Collected data
######
@[simp] theorem whileArmed_armedHeadCheck_frame (s : Station) :
    (whileArmed armedHeadCheck s).resetLow = s.resetLow ∧ (whileArmed armedHeadCheck s).now = s.now ∧ (whileArmed armedHeadCheck s).pins = s.pins ∧
    (whileArmed armedHeadCheck s).sht = s.sht ∧ (whileArmed armedHeadCheck s).gtu = s.gtu ∧ (whileArmed armedHeadCheck s).stc.addr = s.stc.addr ∧
    (whileArmed armedHeadCheck s).stc.headRole = s.stc.headRole ∧ (whileArmed armedHeadCheck s).stc.frameRole = s.stc.frameRole ∧
    (whileArmed armedHeadCheck s).stc.lock = s.stc.lock ∧ (whileArmed armedHeadCheck s).stc.roster = s.stc.roster ∧
    (whileArmed armedHeadCheck s).stc.timing = s.stc.timing ∧ (whileArmed armedHeadCheck s).stc.motion = s.stc.motion ∧
    (whileArmed armedHeadCheck s).stc.thread = s.stc.thread ∧ (whileArmed armedHeadCheck s).stc.joinTimer = s.stc.joinTimer ∧
    (whileArmed armedHeadCheck s).stc.lastRefusal = s.stc.lastRefusal ∧ (whileArmed armedHeadCheck s).prt = s.prt ∧
    (whileArmed armedHeadCheck s).pgs = s.pgs ∧ (whileArmed armedHeadCheck s).ssq = s.ssq ∧ (whileArmed armedHeadCheck s).pnc = s.pnc ∧
    (whileArmed armedHeadCheck s).thm = s.thm ∧ (whileArmed armedHeadCheck s).hsc = s.hsc := by
  simp only [whileArmed]
  split <;> simp

@[simp] theorem enterArmed_frame (former : Former) (s : Station) :
    (enterArmed former s).resetLow = s.resetLow ∧ (enterArmed former s).now = s.now ∧
    (enterArmed former s).pins = s.pins ∧ (enterArmed former s).sht = s.sht ∧ (enterArmed former s).gtu = s.gtu ∧
    (enterArmed former s).stc.addr = s.stc.addr ∧ (enterArmed former s).stc.headRole = s.stc.headRole ∧
    (enterArmed former s).stc.frameRole = s.stc.frameRole ∧ (enterArmed former s).stc.lock = s.stc.lock ∧
    (enterArmed former s).stc.roster = s.stc.roster ∧ (enterArmed former s).stc.timing = s.stc.timing ∧
    (enterArmed former s).stc.motion = s.stc.motion ∧ (enterArmed former s).stc.thread = s.stc.thread ∧
    (enterArmed former s).stc.joinTimer = s.stc.joinTimer ∧
    (enterArmed former s).stc.lastRefusal = s.stc.lastRefusal ∧ (enterArmed former s).prt = s.prt ∧
    (enterArmed former s).pgs = s.pgs ∧ (enterArmed former s).ssq = s.ssq ∧ (enterArmed former s).thm = s.thm ∧
    (enterArmed former s).hsc.mark = s.hsc.mark := by
  simp only [enterArmed]
  split <;> simp

@[simp] theorem leaveHalting_frame (s : Station) :
    (leaveHalting s).resetLow = s.resetLow ∧ (leaveHalting s).now = s.now ∧ (leaveHalting s).pins = s.pins ∧
    (leaveHalting s).sht = s.sht ∧ (leaveHalting s).gtu = s.gtu ∧ (leaveHalting s).stc.addr = s.stc.addr ∧
    (leaveHalting s).stc.headRole = s.stc.headRole ∧ (leaveHalting s).stc.frameRole = s.stc.frameRole ∧
    (leaveHalting s).stc.lock = s.stc.lock ∧ (leaveHalting s).stc.roster = s.stc.roster ∧
    (leaveHalting s).stc.timing = s.stc.timing ∧ (leaveHalting s).stc.motion = s.stc.motion ∧
    (leaveHalting s).stc.thread = s.stc.thread ∧ (leaveHalting s).stc.joinTimer = s.stc.joinTimer ∧
    (leaveHalting s).stc.lastRefusal = s.stc.lastRefusal ∧ (leaveHalting s).prt = s.prt ∧
    (leaveHalting s).pgs = s.pgs ∧ (leaveHalting s).ssq = s.ssq ∧ (leaveHalting s).thm = s.thm ∧
    (leaveHalting s).hsc.mark = s.hsc.mark := by
  simp only [leaveHalting]
  (repeat' split) <;> simp

@[simp] theorem enterHalting_frame (reason : HaltReason) (s : Station) :
    (enterHalting reason s).resetLow = s.resetLow ∧ (enterHalting reason s).now = s.now ∧
    (enterHalting reason s).pins = s.pins ∧ (enterHalting reason s).sht = s.sht ∧
    (enterHalting reason s).stc.addr = s.stc.addr ∧ (enterHalting reason s).stc.headRole = s.stc.headRole ∧
    (enterHalting reason s).stc.frameRole = s.stc.frameRole ∧ (enterHalting reason s).stc.lock = s.stc.lock ∧
    (enterHalting reason s).stc.roster = s.stc.roster ∧ (enterHalting reason s).stc.timing = s.stc.timing ∧
    (enterHalting reason s).stc.motion = s.stc.motion ∧ (enterHalting reason s).stc.thread = s.stc.thread ∧
    (enterHalting reason s).stc.joinTimer = s.stc.joinTimer ∧
    (enterHalting reason s).stc.lastRefusal = s.stc.lastRefusal ∧ (enterHalting reason s).prt = s.prt ∧
    (enterHalting reason s).pgs = s.pgs ∧ (enterHalting reason s).ssq = s.ssq ∧ (enterHalting reason s).thm = s.thm ∧
    (enterHalting reason s).hsc.mark = s.hsc.mark := by
  simp only [enterHalting]
  (repeat' split) <;> simp

@[simp] theorem haltCause_frame (reason : HaltReason) (s : Station) :
    (haltCause reason s).resetLow = s.resetLow ∧ (haltCause reason s).now = s.now ∧
    (haltCause reason s).pins = s.pins ∧ (haltCause reason s).sht = s.sht ∧
    (haltCause reason s).stc.addr = s.stc.addr ∧ (haltCause reason s).stc.headRole = s.stc.headRole ∧
    (haltCause reason s).stc.frameRole = s.stc.frameRole ∧ (haltCause reason s).stc.lock = s.stc.lock ∧
    (haltCause reason s).stc.roster = s.stc.roster ∧ (haltCause reason s).stc.timing = s.stc.timing ∧
    (haltCause reason s).stc.motion = s.stc.motion ∧ (haltCause reason s).stc.thread = s.stc.thread ∧
    (haltCause reason s).stc.joinTimer = s.stc.joinTimer ∧ (haltCause reason s).stc.lastRefusal = s.stc.lastRefusal ∧
    (haltCause reason s).prt = s.prt ∧ (haltCause reason s).pgs = s.pgs ∧ (haltCause reason s).ssq = s.ssq ∧
    (haltCause reason s).thm = s.thm ∧ (haltCause reason s).hsc.mark = s.hsc.mark := by
  simp only [haltCause]
  (repeat' split) <;> simp

@[simp] theorem fault_frame (fr : FaultRecord) (s : Station) :
    (fault fr s).resetLow = s.resetLow ∧ (fault fr s).now = s.now ∧ (fault fr s).pins = s.pins ∧
    (fault fr s).sht = s.sht ∧ (fault fr s).stc.addr = s.stc.addr ∧ (fault fr s).stc.headRole = s.stc.headRole ∧
    (fault fr s).stc.frameRole = s.stc.frameRole ∧ (fault fr s).stc.lock = s.stc.lock ∧
    (fault fr s).stc.roster = s.stc.roster ∧ (fault fr s).stc.timing = s.stc.timing ∧
    (fault fr s).stc.motion = s.stc.motion ∧ (fault fr s).stc.thread = s.stc.thread ∧
    (fault fr s).stc.joinTimer = s.stc.joinTimer ∧ (fault fr s).stc.lastRefusal = s.stc.lastRefusal ∧
    (fault fr s).prt = s.prt ∧ (fault fr s).pgs = s.pgs ∧ (fault fr s).ssq = s.ssq ∧ (fault fr s).thm = s.thm ∧
    (fault fr s).hsc.mark = s.hsc.mark := by simp [fault]

@[simp] theorem headCheck_frame (s : Station) :
    (headCheck s).resetLow = s.resetLow ∧ (headCheck s).now = s.now ∧ (headCheck s).pins = s.pins ∧
    (headCheck s).sht = s.sht ∧ (headCheck s).stc.addr = s.stc.addr ∧ (headCheck s).stc.headRole = s.stc.headRole ∧
    (headCheck s).stc.frameRole = s.stc.frameRole ∧ (headCheck s).stc.lock = s.stc.lock ∧
    (headCheck s).stc.roster = s.stc.roster ∧ (headCheck s).stc.timing = s.stc.timing ∧
    (headCheck s).stc.motion = s.stc.motion ∧ (headCheck s).stc.thread = s.stc.thread ∧
    (headCheck s).stc.joinTimer = s.stc.joinTimer ∧ (headCheck s).stc.lastRefusal = s.stc.lastRefusal ∧
    (headCheck s).prt = s.prt ∧ (headCheck s).pgs = s.pgs ∧ (headCheck s).ssq = s.ssq ∧ (headCheck s).thm = s.thm ∧
    (headCheck s).hsc.mark = s.hsc.mark := by
  simp only [headCheck]
  (repeat' split) <;> simp

@[simp] theorem headFault_frame (fr : FaultRecord) (s : Station) :
    (headFault fr s).resetLow = s.resetLow ∧ (headFault fr s).now = s.now ∧ (headFault fr s).pins = s.pins ∧
    (headFault fr s).sht = s.sht ∧ (headFault fr s).stc.addr = s.stc.addr ∧
    (headFault fr s).stc.headRole = s.stc.headRole ∧ (headFault fr s).stc.frameRole = s.stc.frameRole ∧
    (headFault fr s).stc.lock = s.stc.lock ∧ (headFault fr s).stc.roster = s.stc.roster ∧
    (headFault fr s).stc.timing = s.stc.timing ∧ (headFault fr s).stc.motion = s.stc.motion ∧
    (headFault fr s).stc.thread = s.stc.thread ∧ (headFault fr s).stc.joinTimer = s.stc.joinTimer ∧
    (headFault fr s).stc.lastRefusal = s.stc.lastRefusal ∧ (headFault fr s).prt = s.prt ∧
    (headFault fr s).pgs = s.pgs ∧ (headFault fr s).ssq = s.ssq ∧ (headFault fr s).thm = s.thm ∧
    (headFault fr s).hsc.mark = s.hsc.mark := by
  simp only [headFault]
  (repeat' split) <;> simp

@[simp] theorem writeDeferred_frame (s : Station) :
    (writeDeferred s).resetLow = s.resetLow ∧ (writeDeferred s).now = s.now ∧ (writeDeferred s).pins = s.pins ∧
    (writeDeferred s).sht = s.sht ∧ (writeDeferred s).stc.addr = s.stc.addr ∧
    (writeDeferred s).stc.headRole = s.stc.headRole ∧ (writeDeferred s).stc.frameRole = s.stc.frameRole ∧
    (writeDeferred s).stc.lock = s.stc.lock ∧ (writeDeferred s).stc.roster = s.stc.roster ∧
    (writeDeferred s).stc.timing = s.stc.timing ∧ (writeDeferred s).stc.motion = s.stc.motion ∧
    (writeDeferred s).stc.thread = s.stc.thread ∧ (writeDeferred s).stc.joinTimer = s.stc.joinTimer ∧
    (writeDeferred s).stc.lastRefusal = s.stc.lastRefusal ∧ (writeDeferred s).prt = s.prt ∧
    (writeDeferred s).pgs = s.pgs ∧ (writeDeferred s).ssq = s.ssq ∧ (writeDeferred s).thm = s.thm ∧
    (writeDeferred s).hsc.mark = s.hsc.mark := by
  simp only [writeDeferred]
  (repeat' split) <;> simp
######
**YOUR GOAL:**
Could you write out exactly the lines above, starting at the first one and ending with the line that has "(whileArmed armedHeadCheck s).sht"?

**ANSWER:**
@[simp] theorem whileArmed_armedHeadCheck_frame (s : Station) :
    (whileArmed armedHeadCheck s).resetLow = s.resetLow ∧ (whileArmed armedHeadCheck s).now = s.now ∧ (whileArmed armedHeadCheck s).pins = s.pins ∧
    (whileArmed armedHeadCheck s).sht = s.sht ∧ (whileArmed armedHeadCheck s).gtu = s.gtu ∧ (whileArmed armedHeadCheck s).stc.addr = s.stc.addr ∧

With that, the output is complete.